Razib Khan One-stop-shopping for all of my content

May 14, 2020

The deep origins of the Han Chinese

Filed under: East Asia,Historical Population Genetics — Razib Khan @ 10:25 pm

A new paper came out today on ancient East Asian DNA. More precisely, this work focused on early and late Neolithic samples from China, especially the lower Yellow river basin (north-central China) and the Fujian in southeast China. A major result can be boiled down to the Admixturegraph to the right.

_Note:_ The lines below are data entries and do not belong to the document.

-- ==== Sys2Proof/Tests/Slice0.lean ====
section
/-! SUPPORT. Small tests, the expected results from `95_test_vectors.md` (vector numbers in the comments) or worked out
by hand from the rule named, and for each statement with hypotheses a theorem showing values that meet them. -/

namespace Sys2Proof.Tests

open Sys2Proof Sys2Proof.Machine

/-! ### Well-formedness (R86) -/

theorem test_wf_refuses_seReg_ignored : (Instr.seReg 1 2 1).wellFormed = false := by decide
theorem test_wf_refuses_sneReg_ignored : (Instr.sneReg 1 2 0xF).wellFormed = false := by decide
theorem test_wf_accepts : (Instr.seReg 1 2 0).wellFormed && (Instr.drw 1 2 0xF).wellFormed = true := by decide

/-! ### Decoding: one word per row, the fields placed by hand in the pattern of R85 -/

theorem test_decode_cls : decode 0b0000_0000_1110_0000 = some .cls := by decide
theorem test_decode_ret : decode 0b0000_0000_1110_1110 = some .ret := by decide
theorem test_decode_jp : decode 0b0001_1010_1011_1100 = some (.jp 0b1010_1011_1100) := by decide
theorem test_decode_call : decode 0b0010_0011_0000_0001 = some (.call 0b0011_0000_0001) := by decide
theorem test_decode_seImm : decode 0b0011_0001_0100_0010 = some (.seImm 1 0b0100_0010) := by decide
theorem test_decode_sneImm : decode 0b0100_1110_1000_0001 = some (.sneImm 14 0b1000_0001) := by decide
theorem test_decode_seReg : decode 0b0101_0001_0010_0000 = some (.seReg 1 2 0) := by decide
theorem test_decode_ldImm : decode 0b0110_1010_0100_0010 = some (.ldImm 10 0b0100_0010) := by decide
theorem test_decode_addImm : decode 0b0111_0011_1111_1111 = some (.addImm 3 0b1111_1111) := by decide
theorem test_decode_ldReg : decode 0b1000_0001_0010_0000 = some (.ldReg 1 2) := by decide
theorem test_decode_orReg : decode 0b1000_0011_0100_0001 = some (.orReg 3 4) := by decide
theorem test_decode_andReg : decode 0b1000_0101_0110_0010 = some (.andReg 5 6) := by decide
theorem test_decode_xorReg : decode 0b1000_0111_1000_0011 = some (.xorReg 7 8) := by decide
theorem test_decode_addReg : decode 0b1000_1001_1010_0100 = some (.addReg 9 10) := by decide
theorem test_decode_subReg : decode 0b1000_1011_1100_0101 = some (.subReg 11 12) := by decide
theorem test_decode_shr : decode 0b1000_1101_1110_0110 = some (.shr 13 14) := by decide
theorem test_decode_subnReg : decode 0b1000_1111_0000_0111 = some (.subnReg 15 0) := by decide
theorem test_decode_shl : decode 0b1000_0000_1111_1110 = some (.shl 0 15) := by decide
theorem test_decode_sneReg : decode 0b1001_0001_0010_0000 = some (.sneReg 1 2 0) := by decide
theorem test_decode_ldI : decode 0b1010_0001_0010_0011 = some (.ldI 0b0001_0010_0011) := by decide
theorem test_decode_jpV0 : decode 0b1011_0011_0000_0000 = some (.jpV0 0b0011_0000_0000) := by decide
theorem test_decode_rnd : decode 0b1100_0001_0000_1111 = some (.rnd 1 0b0000_1111) := by decide
theorem test_decode_drw : decode 0b1101_0001_0010_0011 = some (.drw 1 2 0b0011) := by decide
theorem test_decode_skp : decode 0b1110_0001_1001_1110 = some (.skp 1) := by decide
theorem test_decode_sknp : decode 0b1110_0010_1010_0001 = some (.sknp 2) := by decide
theorem test_decode_ldVxDt : decode 0b1111_0011_0000_0111 = some (.ldVxDt 3) := by decide
theorem test_decode_ldVxK : decode 0b1111_0100_0000_1010 = some (.ldVxK 4) := by decide
theorem test_decode_ldDtVx : decode 0b1111_0101_0001_0101 = some (.ldDtVx 5) := by decide
theorem test_decode_ldStVx : decode 0b1111_0110_0001_1000 = some (.ldStVx 6) := by decide
theorem test_decode_addI : decode 0b1111_0111_0001_1110 = some (.addI 7) := by decide
theorem test_decode_ldF : decode 0b1111_1000_0010_1001 = some (.ldF 8) := by decide
theorem test_decode_ldB : decode 0b1111_1001_0011_0011 = some (.ldB 9) := by decide
theorem test_decode_storeRegs : decode 0b1111_1010_0101_0101 = some (.storeRegs 10) := by decide
theorem test_decode_loadRegs : decode 0b1111_1011_0110_0101 = some (.loadRegs 11) := by decide
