-- ==== Sys2Proof/Machine/Observe.lean ====
section
/-! DEFINITION. What can be read off a state for claims: the combinational outputs, the samples on the wire, a line period of the
output history, a pixel of a frame buffer. No rule of the machine depends on any of them. -/

namespace Sys2Proof.Machine

/-- The output `region` (10_state.md rule R12). -/
def State.region (s : State) : BitVec 2 := (classify s.cfg s.y).code

/-- The output `sel`, the select input of the multiplexer (10_state.md rule R13). -/
def State.sel (s : State) : BitVec 9 := (select s.cfg s.y).sel

/-- The four samples of a scanline word in the order they are put on the wire: bits 7:0 first (20_memory.md rule R44). -/
def wireSamples (w : Word) : List Byte := [w.extractLsb' 0 8, w.extractLsb' 8 8, w.extractLsb' 16 8, w.extractLsb' 24 8]

/-- Line period k of the output history (10_state.md rule R27). -/
def linePeriod (s : State) (k : Nat) : List Word := (s.outStream.drop (k * s.cfg.lineWords)).take s.cfg.lineWords

/-- Scanline word w of line buffer b, where it has been written (20_memory.md rule R43). -/
def bufWord (s : State) (b : BufId) (w : Nat) : Option Word := lineWord s ((addr s.cfg b).toNat + 4 * w)

/-- Sample k of line buffer b, where it has been written (20_memory.md rule R43). -/
def bufSample (s : State) (b : BufId) (k : Nat) : Option Byte := lineByte s ((addr s.cfg b).toNat + k)

/-- PIX(s, x, r): pixel x of row r of a slot, an RGBI nibble (30_encoding.md rule R71). -/
def pixel (s : State) (slot : BitVec 2) (x : Nat) (row : Byte) : Option (BitVec 4) :=
  (fbByte s slot (fbOffset row (x / 2))).map fun b => if x % 2 = 0 then leftPixel b else rightPixel b

/-- The intensity bit of an RGBI nibble (30_encoding.md rule R70). -/
def intensityBit (n : BitVec 4) : Bool := n.getLsbD 3

/-- The red bit of an RGBI nibble (R70). -/
def redBit (n : BitVec 4) : Bool := n.getLsbD 2

/-- The green bit of an RGBI nibble (R70). -/
def greenBit (n : BitVec 4) : Bool := n.getLsbD 1

/-- The blue bit of an RGBI nibble (R70). -/
def blueBit (n : BitVec 4) : Bool := n.getLsbD 0

end Sys2Proof.Machine
end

The first ancient DNA out of East Eurasia was that from Tianyuan cave near modern Beijing. As you can see that individual is basal to other ancient (and modern) East Asians. That is, it isn’t representative of the ancestors of modern East Asians. But, the Tianyuan individual was already closer to modern East Asians than West Eurasians. Since the Tianyuan individual is ~40,000 years old, that means the bifurcation between eastern and western Eurasian groups predates 40,000 years ago.

This is not a surprising result, as the bifurcations between various “eastern” Eurasian groups (e.g., the ancestors of the Andamanese and East Asians) date to close to 50,000 years ago. The separation from Western Eurasians had to have happened after ~55,000 years ago since that’s about when the common shared Neanderthal admixture occurred.

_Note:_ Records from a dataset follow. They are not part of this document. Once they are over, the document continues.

-- ==== Sys2Proof/Certificates/Slice0/Obligations.lean ====
section
/-! DEFINITION. The statements for the provers, each with the rules of spec/ it formalises. A statement about a configuration or
a state holds for every value of the open parameters and of the free values. -/

open Sys2Proof Sys2Proof.Machine

/-! ### Reset -/

/-- 10_state.md rule R28, 70_reset_and_hazards.md rule R230: RESET is enabled in every state and leaves every register and memory
at its reset value; the configuration keeps its configured value. Of `dma_base`, unspecified, nothing is said. -/
def Obligations.ResetOperationGivesResetValues : Prop :=
  ∀ s : State, ∃ t, exec .reset s = .next t ∧ IsReset t ∧ t.config = s.config

/-- 10_state.md rule R28 for the model's own state after reset, under every configuration. The model's choices: `State.reset` is
the one of the reference configuration (log 1), and the operation RESET leaves the schedule, which is not the block's, as it is
(log 24). -/
def Obligations.ResetStateHasResetValues : Prop :=
  (∀ c : WfConfig, IsReset (State.resetOf c) ∧ (State.resetOf c).config = c) ∧ State.reset = State.resetOf WfConfig.ref ∧
  ∀ s t : State, exec .reset s = .next t → t.schedule = s.schedule

/-! ### Event words -/

/-- 30_encoding.md rules R81, R82: decoding the event word of an operation whose operands are in range gives the operation back.
-/
def Obligations.DecodeOfEncodeIsIdentity : Prop :=
  ∀ (c : Config) (i : Instr) (w : Word), c.WellFormed → i.wf c = true → encode i = some w → decode w = .ok i

/-- 30_encoding.md rules R81, R82: an event word that spells an operation is that operation's event word. -/
def Obligations.EncodeOfDecodeIsIdentity : Prop :=
  ∀ (w : Word) (i : Instr), decode w = .ok i → encode i = some w

/-- Event words written out in 95_test_vectors.md, decoded. -/
def Obligations.SpecWordsDecode : Prop :=
  decode 0x00000000 = .ok .reset ∧ decode 0x10000102 = .ok (.arm (.tpl 2)) ∧ decode 0x10000003 = .ok (.arm (.prep 3)) ∧
  decode 0x20000000 = .ok .stream ∧ decode 0x30000000 = .ok .lineEnd ∧ decode 0x40000000 = .ok .step ∧
  decode 0x500000F7 = .ok (.palRead 0xF7) ∧ decode 0x60000000 = .ok .palBuild ∧ decode 0x70000000 = .ok .tplBuild ∧
  decode 0x80000003 = .ok (.rebuildRow 0 3) ∧ decode 0x90000000 = .ok (.rebuild 0) ∧
  decode 0xA00180F7 = .ok (.fbWrite 0 0x0180 0xF7) ∧ decode 0xA27FFFFF = .ok (.fbWrite 2 0x7FFF 0xFF) ∧
  decode 0xB0000000 = .ok .acqWrite ∧ decode 0xC0000000 = .ok .acqDisplay ∧ decode 0xD0000000 = .ok .clearBuffers ∧
  decode 0xE0000001 = .ok (.setBuffering true) ∧ decode 0xF0000101 = .ok (.reloadSource (.tpl 1)) ∧
  decode 0x10000104 = .error .selector ∧ decode 0x83000000 = .error .slot

/-- 30_encoding.md rule R83: a word is reserved exactly when a bit outside its operation's fields is set, its slot is 3 (in
REBUILD_ROW, REBUILD, FB_WRITE) or its selector is reserved (in ARM, RELOAD_SOURCE); the step refuses a reserved word, and a word
whose slot the configuration does not have. -/
def Obligations.ReservedWordsAreRefused : Prop :=
  ∀ w : Word,
    (w &&& (opRow (fieldOp w)).mask ≠ (opRow (fieldOp w)).pattern → decode w = .error .bits) ∧
    (w &&& (opRow (fieldOp w)).mask = (opRow (fieldOp w)).pattern →
      ((fieldOp w = 0x8 ∨ fieldOp w = 0x9 ∨ fieldOp w = 0xA) → w.extractLsb' 24 2 = 3 → decode w = .error .slot) ∧
      ((fieldOp w = 0x1 ∨ fieldOp w = 0xF) → w.extractLsb' 8 1 = 1 → w.extractLsb' 2 6 ≠ 0 → decode w = .error .selector) ∧
      (¬ ((fieldOp w = 0x8 ∨ fieldOp w = 0x9 ∨ fieldOp w = 0xA) ∧ w.extractLsb' 24 2 = 3) →
        ¬ ((fieldOp w = 0x1 ∨ fieldOp w = 0xF) ∧ w.extractLsb' 8 1 = 1 ∧ w.extractLsb' 2 6 ≠ 0) →
        ∃ i, decode w = .ok i)) ∧
    (∀ (s : State) (ts : List Turn), s.schedule = .event w :: ts →
      (∀ why, decode w = .error why → step s = .refused (.reservedWord why)) ∧
      ∀ i, decode w = .ok i → i.wf s.cfg = false → step s = .refused (.reservedWord .slot)) ∧
    ∀ (s : State) (slot : BitVec 2) (row : Byte) (off : BitVec 15) (val : Byte), s.cfg.fbSlots ≤ slot.toNat →
      exec (.rebuildRow slot row) s = .refused (.reservedWord .slot) ∧ exec (.rebuild slot) s = .refused (.reservedWord .slot) ∧
      exec (.fbWrite slot off val) s = .refused (.reservedWord .slot)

The graph also shows that some ancient West Eurasian ancestry did come into the ancestors of East Asians through Siberians. More precisely, the Paleo-Siberian populations (replaced more recently by Neo-Siberian groups) had some ancestry from Ancient North Eurasians, who themselves were ~70% West Eurasian in ancestry (the other ~30% being a deeply basal East Eurasian). These Paleo-Siberians contributed ancestry to many northern East Asian groups, and likely explain the affinity between these groups and the Mal’ta-related individuals.

Finally, most of the edges show the separations between northern and southern East Asians and differences between inland and coastal populations. Though there is a deep distinction between northern and southern groups, the paper makes it clear that there is gene flow between coastal groups. This may explain affinities between the Japanese and Koreans, and peoples in southern China.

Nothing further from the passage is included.